I'll go check out these boards now!  I see so many different board makers on the net that I couldn't figure out which ones really have a good reputation! Having these names will help out a lot.


----------



## Bayoh (Dec 17, 2010)

Don't think anyone's stated it yet, but you will most likely want a wide board for size 13's.


----------



## Rating001 (Jan 1, 2012)

Bayoh said:


> Don't think anyone's stated it yet, but you will most likely want a wide board for size 13's.


Yep, thanks for the heads up! I haven't found anywhere that says my clompers will fit on anything less than a Wide board >< Some say anything shorter than a 160 length and the waist might be too narrow even on a wide board...


----------



## Bayoh (Dec 17, 2010)

Rating001 said:


> Yep, thanks for the heads up! I haven't found anywhere that says my clompers will fit on anything less than a Wide board >< Some say anything shorter than a 160 length and the waist might be too narrow even on a wide board...

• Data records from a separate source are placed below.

-- ==== Sys2Proof/Laws/GoodLoadCheck.lean ====
section
/-! SUPPORT. What every operation and command of Machine/LoadCheck.lean keeps, one lemma each. -/

set_option linter.all false

namespace Sys2Proof.Laws

open Sys2Proof.Machine

variable {b0 : State}

end Sys2Proof.Laws
end

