-- ==== Sys2Proof/Tests/Slice0.lean ====
section
/-!
SUPPORT. The model's own tests: a witness for the hypotheses of each statement, the checks of well-formedness, the reset
state, and single steps whose results the spec gives. The states `w…` and `v…` and the operands `a…` are small ones built
for these tests.
-/

namespace Sys2Proof.Tests

set_option Elab.async false

open Sys2Proof Sys2Proof.Machine Sys2Proof.Safety

/-- An equation with an answer, from the test of the answer. -/
theorem eq_ok {α β : Type} [DecidableEq β] {x : Except α β} {l : β}
    (h : (match x with | .ok y => decide (y = l) | .error _ => false) = true) : x = .ok l := by
  cases x with
  | ok y => simpa using h
  | error _ => simp at h
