-- ==== Sys2Proof/Word.lean ====
section
/-! DEFINITION. The plain value types of the Vekhra 3208: bytes, station numbers, entry indices, station time,
sets of stations and line levels. -/

namespace Sys2Proof

/-- One byte, as shifted over the local port and as held in a value, a generation or a version. -/
abbrev Byte := BitVec 8

/-- A station number, 0 to 31 (00_scope, Station numbers). -/
abbrev Station := Fin 32

/-- An index into the Item Table, 0 to 127 (R1). -/
abbrev EntryIx := Fin 128

/-- Station time: a 32-bit count of milliseconds that wraps (R156). -/
abbrev Time := BitVec 32

/-- A set of stations, as the 32-bit field with bit `n` for station `n` of section 12.3. -/
abbrev StationSet := BitVec 32

/-- One line level: `true` is recessive (a 1 bit), `false` is dominant (a 0 bit) (R20). -/
abbrev Level := Bool

/-- A frame key, 0 to 4095: the 12-bit key field of R21. -/
abbrev Key := BitVec 12

end Sys2Proof
end

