/-- The body bits; fill bits are recessive (R21). -/
def FrameBody.bits : FrameBody → List Bool
  | .yield newOwner g v p =>
    natBits 5 newOwner.val ++ [true, true, true] ++ natBits 8 g.toNat ++ natBits 8 v.toNat
      ++ natBits 4 p.length ++ payloadBits p
  | .claim g adopt => natBits 8 g.toNat ++ [adopt] ++ [true, true, true]
  | .publish g v p => natBits 8 g.toNat ++ natBits 8 v.toNat ++ natBits 4 p.length ++ payloadBits p
  | .pull => []
  | .announce t => natBits 2 t.code ++ [true, true, true, true, true, true]

/-- The span bits from the first class bit to the last body bit (R21). -/
def Frame.covered (f : Frame) : List Bool :=
  natBits 2 f.cls.code ++ natBits 12 f.key.toNat ++ natBits 3 f.body.kindCode ++ natBits 5 f.source.val ++ f.body.bits

/-- One step of the check register (R23). -/
def crcStep (r : BitVec 16) (b : Bool) : BitVec 16 :=
  if r.msb != b then (r <<< 1) ^^^ 0x38A5#16 else r <<< 1

/-- The check value of the covered bits (R23). -/
def crc (bs : List Bool) : BitVec 16 := bs.foldl crcStep 0xFFFF#16

/-- The beat span: the covered bits and the check field (R22). -/
def Frame.span (f : Frame) : List Bool := f.covered ++ natBits 16 (crc f.covered).toNat

/-- `bs` with a beat after each bit whose position is a multiple of 8, the first bit being at position `k + 1`
modulo 8 (R22). -/
def insertBeats : Nat → List Bool → List Bool
  | _, [] => []
  | k, b :: bs => if k = 7 then b :: (!b) :: insertBeats 0 bs else b :: insertBeats (k + 1) bs

/-- The levels a sender drives from its start bit to its last check bit (R21, R22). -/
def Frame.levels (f : Frame) : List Level := false :: insertBeats 0 f.span

/-- The arbitration value of a frame of this class, key and kind value (R72). -/
def arbitration (cls : FrameClass) (key : Nat) (kind : Nat) : Nat := cls.code * 32768 + key * 8 + kind

/-! ### The acknowledgement window (R31) -/

/-- The symbol read from the two levels of a slot. -/
def slotSymbol (first second : Level) : SlotSymbol :=
  match first, second with
  | true, true => .absent
  | false, true => .seen
  | false, false => .taken
  | true, false => .busy

/-- The two levels a station drives in its slot for an answer, ABSENT being a silent slot. -/
def SlotSymbol.levels : SlotSymbol → List Level
  | .absent => [true, true]
  | .seen => [false, true]
  | .taken => [false, false]
  | .busy => [true, false]

/-- The window read from the 64 levels of its slots; a level not sampled counts as recessive. -/
def windowOf (levels : List Level) : Window :=
  Vector.ofFn fun st => slotSymbol (levels.getD (2 * st.val) true) (levels.getD (2 * st.val + 1) true)

/-! ### Lengths and form (R21, R22, R24) -/

/-- The span length that the bits sampled so far tell: known once the kind, and for PUBLISH and YIELD the length field,
has been sampled in range (R22, R37). -/
def spanLength (span : List Bool) : Option Nat :=
  if span.length < 17 then none
  else
    match fieldAt span 14 3 with
    | 0 => if 50 ≤ span.length ∧ fieldAt span 46 4 ≤ 12 then some (66 + 8 * fieldAt span 46 4) else none
    | 1 => some 50
    | 2 => if 42 ≤ span.length ∧ fieldAt span 38 4 ≤ 12 then some (58 + 8 * fieldAt span 38 4) else none
    | 3 => some 38
    | 4 => some 46
    | _ => none

/-- Whether the last bit of `span` is a fill bit (R21). -/
def atFillBit (span : List Bool) : Bool :=
  match fieldAt span 14 3 with
  | 0 => decide (28 ≤ span.length ∧ span.length ≤ 30)
  | 1 => decide (32 ≤ span.length ∧ span.length ≤ 34)
  | 4 => decide (25 ≤ span.length ∧ span.length ≤ 30)
  | _ => false

/-- Whether the last bit of `span` shows a field value outside the allowed ones (R24). -/
def formViolation (span : List Bool) : Bool :=
  let cls := fieldAt span 0 2
  let key := fieldAt span 2 12
  let kind := fieldAt span 14 3
  let source := fieldAt span 17 5
  match span.length with
  | 14 => decide (32 ≤ key ∧ key ≤ 63)
  | 17 => decide (5 ≤ kind ∨ (cls = 0 ∧ kind ≠ 4) ∨ (kind = 4 ∧ cls ≠ 0) ∨ (key < 32 ∧ kind ≠ 4))
  | 22 => decide (kind = 4 ∧ key ≠ source)
  | 24 => decide (kind = 4 ∧ fieldAt span 22 2 = 3)
  | 27 => decide (kind = 0 ∧ fieldAt span 22 5 = source)
  | 42 => decide (kind = 2 ∧ 12 < fieldAt span 38 4)
  | 50 => decide (kind = 0 ∧ 12 < fieldAt span 46 4)
  | _ => false

/-- The payload bytes in the bits that follow the first `offset`. -/
def payloadAt (span : List Bool) (offset : Nat) : Nat → List Byte
  | 0 => []
  | n + 1 => BitVec.ofNat 8 (fieldAt span offset 8) :: payloadAt span (offset + 8) n

/-- A station number in a 5-bit field. -/
def stationAt (span : List Bool) (offset : Nat) : Station := Fin.ofNat 32 (fieldAt span offset 5)

/-- The body of the frame whose span bits are `span` (R21). -/
def bodyOf (span : List Bool) : Option FrameBody :=
  match fieldAt span 14 3 with
  | 0 => some (.yield (stationAt span 22) (BitVec.ofNat 8 (fieldAt span 30 8)) (BitVec.ofNat 8 (fieldAt span 38 8))
      (payloadAt span 50 (fieldAt span 46 4)))
  | 1 => some (.claim (BitVec.ofNat 8 (fieldAt span 22 8)) (span.getD 30 true))
  | 2 => some (.publish (BitVec.ofNat 8 (fieldAt span 22 8)) (BitVec.ofNat 8 (fieldAt span 30 8))
      (payloadAt span 42 (fieldAt span 38 4)))
  | 3 => some .pull
  | 4 => (AnnounceType.ofCode (fieldAt span 22 2)).map .announce
  | _ => none

/-- Header and body of the frame whose span bits are `span` (R21). -/
def frameOf (span : List Bool) : Option Frame :=
  (bodyOf span).map fun body =>
    { cls := .ofCode (fieldAt span 0 2), key := BitVec.ofNat 12 (fieldAt span 2 12), source := stationAt span 17, body }

/-- Whether the check field at the end of a whole span matches its other bits (R23). -/
def checkMatches (span : List Bool) : Bool :=
  decide ((crc (span.take (span.length - 16))).toNat = fieldAt span (span.length - 16) 16)

/-! ### A frame as a station samples it -/

/-- What a station following a frame has made of the levels sampled since its start bit. -/
structure Rx where
  /-- The span bits sampled, beats left out. -/
  span : List Bool
  /-- The next level is a beat. -/
  beat : Bool
  /-- The last level sampled. -/
  last : Level
  /-- The length of the unbroken dominant run that ends in the last level. -/
  run : Nat
  /-- The window levels sampled. -/
  win : List Level
  /-- The number of end-field levels sampled. -/
  fin : Nat
  /-- The first irregularity found. -/
  fault : Option FaultKind
  /-- The number of dominant irregularities of the kinds R36 lists. -/
  dominant : Nat
  deriving DecidableEq, Repr

/-- A receiver that has sampled a start bit. -/
def Rx.begun : Rx where
  span := []
  beat := false
  last := false
  run := 1
  win := []
  fin := 0
  fault := none
  dominant := 0

/-- The kind of an irregularity found at a dominant bit, the `run`-th of its dominant run, which would else be of kind
`k` (R36). -/
def runKind (run : Nat) (k : FaultKind) : FaultKind := if 6 ≤ run then .abortSeen else k

/-- `r` with an irregularity of kind `k` found; the first one governs (R34). -/
def Rx.withFault (r : Rx) (k : FaultKind) : Rx := { r with fault := r.fault.or (some k) }

/-- `r` with an irregularity found at a dominant bit (R36). -/
def Rx.withDominant (r : Rx) (k : FaultKind) : Rx :=
  { r.withFault (runKind r.run k) with dominant := r.dominant + 1 }

/-- `r` with the level `b` recorded as the last one. -/
def Rx.note (r : Rx) (b : Level) : Rx := { r with last := b, run := if b then 0 else r.run + 1 }

/-- A level in the place of a beat (R22). -/
def Rx.stepBeat (r : Rx) (b : Level) : Rx :=
  let r' := { r.note b with beat := false }
  if b = r.last then (if b then r'.withFault .beat else r'.withDominant .beat) else r'

/-- A level in the place of a span bit: fill bits, form and, at the last check bit, the check (R23, R24). -/
def Rx.stepSpan (r : Rx) (b : Level) : Rx :=
  let span := r.span ++ [b]
  let r' := { r.note b with span := span, beat := decide (span.length % 8 = 0) }
  if atFillBit span && !b then r'.withDominant .form
  else if formViolation span then r'.withFault .form
  else if spanLength span = some span.length && !checkMatches span then r'.withFault .check
  else r'

/-- A level of the window, or after it of the end field (R24, R31). -/
def Rx.stepTail (r : Rx) (b : Level) : Rx :=
  if r.win.length < 64 then { r.note b with win := r.win ++ [b] }
  else
    let r' := { r.note b with fin := r.fin + 1 }
    if b then r' else r'.withDominant .form

/-- Whether the whole span has been sampled. -/
def Rx.spanDone (r : Rx) : Bool := decide (spanLength r.span = some r.span.length)

/-- Whether the end field has been sampled to its end. -/
def Rx.over (r : Rx) : Bool := decide (r.fin = 7)

/-- One more level of the frame. -/
def Rx.step (r : Rx) (b : Level) : Rx :=
  if r.over then r
  else if r.beat then r.stepBeat b
  else if r.spanDone then r.stepTail b
  else r.stepSpan b

/-- What a station makes of the levels of a frame, its start bit first. -/
def rxScan (sampled : List Level) : Rx := (sampled.drop 1).foldl Rx.step .begun

/-- The fault that is first found at the very last of the levels. -/
def rxFaultNow (sampled : List Level) : Option FaultKind :=
  if (rxScan sampled.dropLast).fault.isNone then (rxScan sampled).fault else none

/-- The frame, where the last of the levels is its last check bit and no fault was found in it (R30). -/
def Rx.frame (r : Rx) : Option Frame :=
  if r.spanDone && r.win.isEmpty && r.fault.isNone then frameOf r.span else none

/-- The frame of levels that end in its last check bit with no fault found in them (R30). -/
def frameAtVerdict (sampled : List Level) : Option Frame := (rxScan sampled).frame

/-- The window, where the whole frame has been sampled and no fault was found in it (R33). -/
def Rx.window (r : Rx) : Option Window := if r.over && r.fault.isNone then some (windowOf r.win) else none

/-- The window of levels that are a whole frame with no fault found in them (R33). -/
def windowAtEnd (sampled : List Level) : Option Window := (rxScan sampled).window

/-- What a station in whose frame no fault is recorded has made of the levels it holds. Where they hold a wrong beat, it
was sending there and lost contention at that beat, which is no fault (R22, R26; log entry 30). -/
def rxHeld (held : List Level) : Rx :=
  let r := rxScan held
  if r.fault = some .beat ∨ r.fault = some .abortSeen then { r with fault := none } else r

/-- What such a station makes of `levels` more. -/
def rxOn (held levels : List Level) : Rx := (levels.drop (1 - held.length)).foldl Rx.step (rxHeld held)

/-- The fault that such a station finds first at the last of the levels, with `levels` more; with none more, at the
level at which it lost contention (R26; log entry 30). -/
def rxFaultOn (held levels : List Level) : Option FaultKind :=
  let earlier := if levels.isEmpty then rxHeld held.dropLast else rxOn held levels.dropLast
  if earlier.fault.isNone then (rxOn held levels).fault else none

/-- The source field, where the last of the levels is its last bit (R29). -/
def sourceNow (sampled : List Level) : Option Station :=
  if (rxScan sampled).span.length = 22 ∧ (rxScan sampled.dropLast).span.length = 21 then
    some (stationAt (rxScan sampled).span 17)
  else none

/-- Whether the source field sampled shows the own number (R29). -/
def sourceIsOwn (own : Station) (sampled : List Level) : Bool :=
  let r := rxScan sampled
  decide (22 ≤ r.span.length) && decide (stationAt r.span 17 = own)

/-- Whether the fields sampled tell the frame's length (R37). -/
def lengthKnown (sampled : List Level) : Bool := (spanLength (rxScan sampled).span).isSome

/-- Whether the levels added to a frame followed silently bring it to its end with nothing further amiss (R37). DESIGN
CHOICE: a further irregularity that is not of the kinds R36 lists, a recessive beat where dominant was due, a check field
that does not match or a field value that is not allowed, leaves the frame followed to its end (log entry 32). -/
def silentEnd (before after : List Level) : Bool :=
  (rxScan (before ++ after)).over && decide ((rxScan (before ++ after)).dominant = (rxScan before).dominant)
    && !(rxScan (before ++ after).dropLast).over

/-- Whether the levels added to a frame followed silently leave it short of its end with nothing further amiss (R37). -/
def silentSoFar (before after : List Level) : Bool :=
  !(rxScan (before ++ after)).over && decide ((rxScan (before ++ after)).dominant = (rxScan before).dominant)

/-- How many of the levels added to a frame followed silently reach the first further irregularity (R37). -/
def breakAfter (before : List Level) : List Level → Nat → Option Nat
  | after, n =>
    (List.range n).find? fun k =>
      decide ((rxScan before).dominant < (rxScan (before ++ after.take (k + 1))).dominant)

/-- The phase of a station that receives a frame, or follows one silently, after these levels of it (R39). -/
def phaseAt (sampled : List Level) : LiuPhase :=
  let r := rxScan sampled
  if !r.spanDone then .receiving else if r.win.length < 64 then .window else .ending

/-- The length of the run of recessive levels that ends in the last of `levels`, `q` recessive levels coming before
them (R40). -/
def recessiveRun (q : Nat) (levels : List Level) : Nat := levels.foldl (fun n b => if b then n + 1 else 0) q

/-- The phase of a station that owes or drives a mark and has `m` bit times to its end: a mark that waits for the end
field leaves the LIU in WINDOW, the eight bits of the mark are ABORTING, and its end is RECOVERING (R35, R37, R39). -/
def markPhase (m : Nat) : LiuPhase := if 8 < m then .window else if m = 0 then .recovering else .aborting

/-- Whether the last of `levels` is the seventh consecutive recessive one, for the first time, the given number of
recessive ones coming before them (R37). -/
def sevenRecessive : Nat → List Level → Bool
  | _, [] => false
  | n, b :: bs => if b then (if n = 6 then bs.isEmpty else sevenRecessive (n + 1) bs) else sevenRecessive 0 bs

/-- The number of recessive levels in a row at the end of `levels`, the given number coming before them, unless seven in
a row come among them (R37). -/
def shortRun : Nat → List Level → Option Nat
  | n, [] => some n
  | n, b :: bs => if b then (if n = 6 then none else shortRun (n + 1) bs) else shortRun 0 bs

/-! ### A frame as its sender samples it (R26 to R28, R32, R38) -/

/-- What a sender has found at the last level it sampled. -/
inductive TxFinding where
  /-- Nothing yet: the frame goes on. -/
  | ongoing
  /-- Contention lost in the class, key or kind field, or at a beat among them. -/
  | lostHeader
  /-- Contention lost in the source field. -/
  | lostSource
  /-- A fault. -/
  | fault (kind : FaultKind)
  /-- The end field was sent and read clean. -/
  | ended (window : Window)
  /-- Levels follow the one at which the frame was decided: no sender samples these. -/
  | overrun
  deriving DecidableEq, Repr

/-- `f`, if no level follows the one it was found at. -/
def decidedAt (rest : List Level) (f : TxFinding) : TxFinding := if rest.isEmpty then f else .overrun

I'm not sure on board lengths for your weight range(I only weigh 140-145lbs heh), but I don't think you'd want to be on anything shorter than a 158/159 anyways. Any less and even a stiffer freeride board might feel like a noodle jibstick to you. :laugh:


----------



## Riley212 (Nov 9, 2011)

Common companies who make a quality board for the most part(no particullar order). some of these companies made lower quality boards at one time, but most of their new stuff is good. 

Burton
Ride
Gnu
Lib-tech
Neversummer
K2
Capita
Forum
Rome
Salomon
Signal
Nitro
Flow
Rossignol
Arbor

id you want to get a deck that will definitely last you a a few seasons and will be good to learn/progress on look at the Ride Antic, its 400 bucks but like i said you probly wont need to get a new one for a few years.


----------



## Rating001 (Jan 1, 2012)

Thanks for these brands! I get off work in about forty minutes so I'll go check them out.


----------



## Nsane1 (Jan 25, 2011)

I'm 6'3" 230 with sz 13 boots and I picked up a GNU Carbon Credit in 162w for cheap at the end of last season. I ride a little ducked out at about 17 and 15 and I have about an inch of overhang front and back. I've never had any issues with toe or heel drag but I can't see me ever fitting on a board that's not a wide. 

Although I think the Mervin boards waist widths might be a little slim compared to other boards. Also, met a dude at Snowshoe that was riding a 162 T.Rice Lib-Tech and his board was as wide if not wider than mine... Weird. 

But, I bought all my gear new and really happy I did. Just go to your nearest pro shop or check online for last years model. Sometimes they'll even have some brand new gear from a couple years back and let it go cheap.

A buddy of mine just picked up a 300 dollar pair of Burton boots for 125 because they were the '09 season's. Brand new though.

Also, keep an eye on sites like:
WhiskeyMilitia.com
GearSlash.com
SteepandCheap.com
GearScan.com
Those sites will have clearance stuff all the time.


----------